Lachmann also cautioned that AIM appears to rely heavily on literature-based gene knowledge, which can introduce biases based on human interpretation of variants.

The Baylor Genetics team, for instance, noted in its study that relying on ClinVar information alone is insufficient for accurate diagnosis. They explored this with a variant of AIM, in which they excluded ClinVar information, noting only a "slight performance decrease" compared to the full AIM.

While Lachmann complimented the investigators for having explored this issue with ClinVar, he noted that the effects of other curated knowledge sources used by AIM should be further explored.

In terms of future improvements, Liu said that the application of large language models to variant interpretation is a rapidly developing area, with plenty of room to push the boundaries in terms of accuracy. According to the paper, LLMs "may be considered for future integration into the AIM platform."

Liu and his colleagues also explored whether AIM could be applied to finding new disease genes.

"In the clinical workflow, we're pretty much only making high-confidence diagnoses of known disease genes," said Pengfei Liu, associate professor of molecular and human genetics at Baylor College of Medicine and the study's co-first author.

"We were curious to see [if] after we have this program working, whether AI can learn from just using the known disease information to predict novel disease gene candidates," he said.
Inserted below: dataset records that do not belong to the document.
/-- The bru.bmove.t move of a resumed bundle, its guard not evaluated (R171); of two the one in the higher slot (log entry 68). -/
def resumedMove (s : State) (w : CoreSel) (c : Core) (b : Bundle) : Option LiveMove :=
  ((b.moves.filter fun m => decide (dstOf m.dst = some .bmove)).getLast?).bind fun m =>
    (srcOf m.src).map fun x => ⟨m.slot, x, .bmove, readSrc s w c m.imm x, 0⟩

/-- Only the bru.bmove.t move of a resumed bundle acts (R171). -/
def resumeBmove (s : State) (w : CoreSel) (t : Nat) (m : LiveMove) (bytes : List Byte) : State :=
  let c := s.core w
  let c' := { c with
    bcount := c.bcount + 1, readyAt := nextIssue s w c.level t, bmvResume := false, issuedAt := t, astatSet := 0 }
  let r := startBmove c c' t bytes m
  s.setCore w (if r.bmove.isSome then r else advancePc (modeStep c') c.pc bytes (!c.user) (offBits w) [])

/-! ### Issue -/

/-- Whether a core can issue a bundle in cycle t (R65, R150, R170, R225, R228 to R230). -/
def canIssue (c : Core) (t : Nat) : Bool :=
  decide (c.phase = .running) && !c.halted && decide (c.readyAt ≤ t) && c.bmove.isNone && c.exit.isNone &&
  (match c.entering with
   | none => true
   | some e =>
     if e.stage = 0 then decide (t ≤ e.cycle0) && !e.second else c.rep.isSome && decide (t ≤ e.cycle0 + e.lastIssue))

/-- The bundle at the core's pc as fetched in cycle t: its bytes, whether a check code finds it uncorrectable (R187), and the
result of decoding. What decoding needs is the length that the header gives. -/
def fetchBundle (s : State) (w : CoreSel) (c : Core) (t : Nat) : List Byte × Bool × Except DecodeFault Bundle :=
  let f := fetchBytes s w c t
  let d := decodeBundle (selIsBar w) f.1
  let len := match d with
    | .ok b => b.len
    | .error _ => min (max 2 (bundleLen ((f.1.getD 0 0).toNat + 256 * (f.1.getD 1 0).toNat))) f.1.length
  let bad := !f.2 && (badUnits s (unitsOf (fetchBase s w + c.pc) len)) ≠ []
  (f.1.take len, bad, d)

/-- What the bundle of a core in cycle t meets before its moves act: the exception it raises, or the moves that act. -/
inductive Judged
  | stall
  | fault (x : Cond) (f : Option DecodeFault)
  | resume (m : LiveMove)
  | act (ms : List LiveMove)
  deriving Repr

/-- The judging of a decoded bundle: a read that is not ready stops it before any exception of its own (log entry 69). `due` are the
memory errors due on it (R184), which come first whatever it reads (R217). -/
def judgeDecoded (s : State) (w : CoreSel) (c : Core) (due : List Cond) (b : Bundle) : Judged :=
  let live := liveMoves s w c b.moves
  let readers := if c.bmvResume then (resumedMove s w c b).toList else live
  if !due.isEmpty then
    match firstCond (due ++ readers.flatMap (readConds c)) with | some x => .fault x none | none => .stall
  else if stalls c readers then .stall
  else if c.bmvResume then
    let here := bundleAddr s w c.pc
    match resumedMove s w c b with
    | none => .fault ⟨4, 0, 0x04, 0, here⟩ none
    | some m =>
      match firstCond (seqConds here (seqSlots c live (winners live)) ++ readConds c m) with
      | some x => .fault x none
      | none => .resume m
  else
    match firstCond (bundleConds s w c live) with
    | some x => .fault x none
    | none => .act (winners live)

/-- Judging in the order of R184, R187, R118, R119, R172, R84 and R215 to R217. A condition that a guard makes true in a later
repetition alone is reported there (log entry 70). -/
def judgeBundle (s : State) (w : CoreSel) (c : Core) (bad : Bool) (d : Except DecodeFault Bundle) : Judged :=
  let due : List Cond := (c.merr.filter fun e => decide (e.due ≤ c.bcount)).map fun e => ⟨1, e.slot, 0x01, e.kind, e.addr⟩
  match firstCond due, bad, d with
  | some x, true, _ => .fault x none
  | some x, false, .error _ => .fault x none
  | none, true, _ => .fault ⟨1, 0, 0x01, 1, bundleAddr s w c.pc⟩ none
  | none, false, .error f => .fault ⟨2, f.slot, if f.kind < 4 then 0x02 else 0x03, 0, bundleAddr s w c.pc⟩ (some f)
  | _, false, .ok b => judgeDecoded s w c due b

/-- A bundle that faults: the exception, its record, and the bundle counted as issued (R122, R178, R218). In the rep span of an
entry the exception is not taken, and what is due stays due (R166). -/
def faultBundle (s : State) (w : CoreSel) (t : Nat) (x : Cond) (f : Option DecodeFault) : State :=
  let c := s.core w
  if inSpan c then raiseCond s w t x else
    let s := match f with | some f => recordDecode s w t f c.pc | none => s
    let s := s.setCore w { c with bcount := c.bcount + 1, fresh := false, issuedAt := t, astatSet := 0
                                  merr := c.merr.filter fun e => decide (c.bcount < e.due) }
    let s := if x.code = 0x09 then countCore s w t 0x07 else s
    raiseCond s w t x

/-- Correctable errors of the `n` bytes that a bundle fetched (R187). -/
def correctFetch (s : State) (w : CoreSel) (c : Core) (t n : Nat) : State :=
  if (fetchBytes s w c t).2 then s else correctUnits s t (unitsOf (fetchBase s w + c.pc) n)

/-- Whether the `n` bytes that a bundle fetched hold old content (R177, R179). -/
def staleFetch (s : State) (w : CoreSel) (c : Core) (t n : Nat) : Bool :=
  !(fetchBytes s w c t).2 && (List.range n).any fun i => staleByte c t (fetchBase s w + c.pc + i)

/-- The first bundle of a pour program in the tick's cycle makes the pour on time so far (R50). -/
def markOnTime (s : State) (c : Core) (t : Nat) : Core :=
  if c.fresh then { c with onTime := decide (c.pour = some (s.pourAt t) ∧ t % s.pourLen = 0) } else c

/-- The system call of a bundle: slot and value (R86). -/
def sysOf (ms : List LiveMove) : Option (Nat × W48) :=
  ((ms.filter fun m => decide (m.dst = .sys)).getLast?).map fun m => (m.slot, m.v)

/-- The bundle of a core in cycle t, an exit apart. The flag says that the bundle moved to ctl.rfe. -/
def issueBundle (s : State) (w : CoreSel) (t : Nat) : State × Bool :=
  let c := settleSel selAll (s.core w).bcount (s.core w)
  if !canIssue c t then (s, false) else
    let f := fetchBundle s w c t
    let j := judgeBundle s w c f.2.1 f.2.2
    let c' := dropStale (staleFetch s w c t f.1.length) c
    let s' := (if f.2.1 then s else correctFetch s w c t f.1.length).setCore w c'
    match j with
    | .stall => (s, false)
    | .fault x d => (faultBundle s' w t x d, false)
    | .resume m => (resumeBmove s' w t m f.1, false)
    | .act ms =>
      let s := bundleEffects (s'.setCore w (markOnTime s c' t)) w t f.1 ms
      let s := if ms.any fun m => decide (m.dst = .eop) then endOfPour s w t else s
      let s := match sysOf ms with
        | some (sl, v) => raiseSync s w t ⟨0x0A, 0, sl, v.setWidth 32, none⟩
        | none => s
      let s := if ms.any fun m => decide (m.dst = .hold) then presentCore s w t else s
      (s, ms.any fun m => decide (m.dst = .rfe))

end Sys2Proof.Machine
end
For this, the team created a version of AIM called AIM-NDG, in which they eliminated all features directly or indirectly connected to established disease databases such as OMIM, ClinVar, and HGMD, resulting in a "noticeable decrease in accuracy," according to the paper.

However, AIM-NDG correctly predicted two recently reported disease genes from data of two individuals in the UDN: MYCBP2 and TMEM161B, both of which have been implicated in neurodevelopmental disorders.
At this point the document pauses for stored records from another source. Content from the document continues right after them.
-- ==== Sys2Proof/Machine/CoreCmds.lean ====
section
/-! DEFINITION. Commands of the control cores, Carafe and queues of cores: one meaning for each. -/

namespace Sys2Proof.Machine

/-- TICK (R37). -/
def execTick (evac : Nat) (s : State) : Out :=
  .next (tick s evac)

/-- BUNDLE_ISSUE (R59). -/
def execBundleIssue (t : Nat) (w : CoreSel) (upset : List Upset) (s : State) : Out :=
  .next (awake s t fun s => onCore w s fun s => issueCore (wdogFirst (upsets s upset) w t) w t)

/-- UNIT_RESULT_DELIVERY (R63). -/
def execUnitResultDelivery (t : Nat) (w : CoreSel) (s : State) : Out :=
  .next (awake s t fun s => onCore w s fun s => s.setCore w (settleSel selUnit (s.core w).bcount (s.core w)))

/-- ACCUMULATOR_LANDING (R131). -/
def execAccumulatorLanding (t : Nat) (w : CoreSel) (s : State) : Out :=
  .next (awake s t fun s => onCore w s fun s => s.setCore w (settleSel selLanding (s.core w).bcount (s.core w)))

/-- LOAD_DELIVERY (R184). -/
def execLoadDelivery (t : Nat) (w : CoreSel) (s : State) : Out :=
  .next (awake s t fun s => onCore w s fun s => s.setCore w (settleSel selLoad (s.core w).bcount (s.core w)))

/-- BMOVE_END (R170). -/
def execBmoveEnd (t : Nat) (w : CoreSel) (s : State) : Out :=
  .next (awake s t fun s => onCore w s fun s => moveEnd s w t)

/-- CARAFE_LOAD_READY (R193). -/
def execCarafeLoadReady (t : Nat) (w : CoreSel) (s : State) : Out :=
  .next (awake s t fun s => onCore w s fun s => carafeLoadReady s w t)

/-- CARAFE_GRANT (R201). -/
def execCarafeGrant (t : Nat) (slice : Nat) (half : Nat) (upset : List Upset) (s : State) : Out :=
  .next (awake s t fun s => upTo 8 slice s fun s => carafeGrant (upsets s upset) (2 * slice + half % 2) t)

/-- STORE_BUFFER_PERFORMED (R195). -/
def execStoreBufferPerformed (t : Nat) (w : CoreSel) (s : State) : Out :=
  .next (awake s t fun s => onCore w s fun s => storePerformed s w t)

/-- SEND_ITEM_STORED (R282). -/
def execSendItemStored (t : Nat) (p : Nat) (s : State) : Out :=
  .next (awake s t fun s => upTo 68 p s fun s => sendStored s p t)

/-- RECEIVE_ITEM_DELIVERED (R284). -/
def execReceiveItemDelivered (t : Nat) (p : Nat) (sup : Bool) (s : State) : Out :=
  .next (awake s t fun s => upTo 68 p s fun s => receiveDelivered s p sup t)

/-- RECEIVE_TIMEOUT (R284). -/
def execReceiveTimeout (t : Nat) (p : Nat) (sup : Bool) (s : State) : Out :=
  .next (awake s t fun s => upTo 68 p s fun s => receiveTimeout s p sup t)

/-- ENTRY (R228). -/
def execEntry (t : Nat) (w : CoreSel) (s : State) : Out :=
  .next (awake s t fun s => onCore w s fun s => enterCore s w t)

end Sys2Proof.Machine
end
AIM is publicly available, and the Baylor Genetics team is excited for other researchers to begin using it, as their tests and discoveries will help further refine the program.
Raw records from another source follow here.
-- ==== Sys2Proof/Machine/CremaCmds.lean ====
section
/-! DEFINITION. Commands of Crema: one meaning for each. -/

namespace Sys2Proof.Machine

/-- LIVE (R359). -/
def execCrmLive (t : Nat) (ini : Ini) (c : Nat) (s : State) : Out :=
  .next (awake s t fun s => upTo 32 c s fun s => regPut s ini .crmCmd 0 (BitVec.ofNat 32 (0x10000000 + c)) t)

/-- START_NIGHT_SWEEP (R362). -/
def execStartNightSweep (t : Nat) (ini : Ini) (c : Nat) (s : State) : Out :=
  .next (awake s t fun s => upTo 32 c s fun s => regPut s ini .crmCmd 0 (BitVec.ofNat 32 (0x20000000 + c)) t)

/-- OFF (R382). -/
def execCrmOff (t : Nat) (ini : Ini) (c : Nat) (s : State) : Out :=
  .next (awake s t fun s => upTo 32 c s fun s => regPut s ini .crmCmd 0 (BitVec.ofNat 32 (0x30000000 + c)) t)

/-- START_REFLECTOMETRY (R373). -/
def execStartReflectometry (t : Nat) (ini : Ini) (b : Nat) (s : State) : Out :=
  .next (awake s t fun s => upTo 8 b s fun s => regPut s ini .crmCmd 0 (BitVec.ofNat 32 (0x40000000 + 256 * b)) t)

/-- VELOCITY_CALIBRATION (R375). -/
def execVelocityCalibration (t : Nat) (ini : Ini) (b : Nat) (s : State) : Out :=
  .next (awake s t fun s => upTo 8 b s fun s => regPut s ini .crmCmd 0 (BitVec.ofNat 32 (0x50000000 + 256 * b)) t)

/-- ABORT_REFLECTOMETRY (R382). -/
def execAbortReflectometry (t : Nat) (ini : Ini) (b : Nat) (s : State) : Out :=
  .next (awake s t fun s => upTo 8 b s fun s => regPut s ini .crmCmd 0 (BitVec.ofNat 32 (0x60000000 + 256 * b)) t)

/-- CREMA_FRAME_END (R371). -/
def execCremaFrameEnd (t : Nat) (c : Nat) (m : CrmFrame) (s : State) : Out :=
  .next (awake s t fun s => upTo 32 c s fun s => crmFrameEnd s c m t)

/-- FAST_FAULT (R371). -/
def execFastFault (t : Nat) (c : Nat) (s : State) : Out :=
  .next (awake s t fun s => upTo 32 c s fun s => fastFault s c t)

/-- LIVE_WINDOW_END (R369). -/
def execLiveWindowEnd (t : Nat) (c : Nat) (m : CrmMeas) (s : State) : Out :=
  .next (awake s t fun s => upTo 32 c s fun s => liveWindowEnd s c m t)

/-- NIGHT_STAGE_A_END (R368). -/
def execNightStageAEnd (t : Nat) (c : Nat) (m : CrmMeas) (s : State) : Out :=
  .next (awake s t fun s => upTo 32 c s fun s => nightStageAEnd s c m t)

/-- NIGHT_STAGE_B_END (R364). -/
def execNightStageBEnd (t : Nat) (c : Nat) (m : CrmMeas) (s : State) : Out :=
  .next (awake s t fun s => upTo 32 c s fun s => nightStageBEnd s c m t)

/-- REFLECT_PULSE (R373). -/
def execReflectPulse (t : Nat) (b : Nat) (samples : List (BitVec 16)) (s : State) : Out :=
  .next (awake s t fun s => upTo 8 b s fun s => reflectPulse s b samples t)

/-- REFLECT_RUN_END (R374). -/
def execReflectRunEnd (t : Nat) (b : Nat) (s : State) : Out :=
  .next (awake s t fun s => upTo 8 b s fun s => reflectRunEnd s b t)

end Sys2Proof.Machine
end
One researcher who is currently using AIM is Michael Wangler, associate professor of molecular and human genetics at Baylor College of Medicine, from which Baylor Genetics was spun out in 2015.

Wangler said in an email that he uses AIM in research related to the Community Texome Project, a program funded by the National Human Genome Research Institute (NHGRI) that aims to make genomic medicine more accessible and useful for underserved minority communities in Texas.

"We use the software primarily in cases where there is no diagnostic finding from exome [data] and we are trying to drive gene discovery by finding new gene candidates," he said.

In the meantime, Liu's team plans to further develop the tool. "We hope more and more users will join the community and give us feedback to improve AIM," he said.

According to the article describing AIM, it has several limitations, including not being able to analyze structural and copy number variants. It was also mainly trained on cases with coding variants from exome sequencing studies, limiting its ability to prioritize noncoding variants.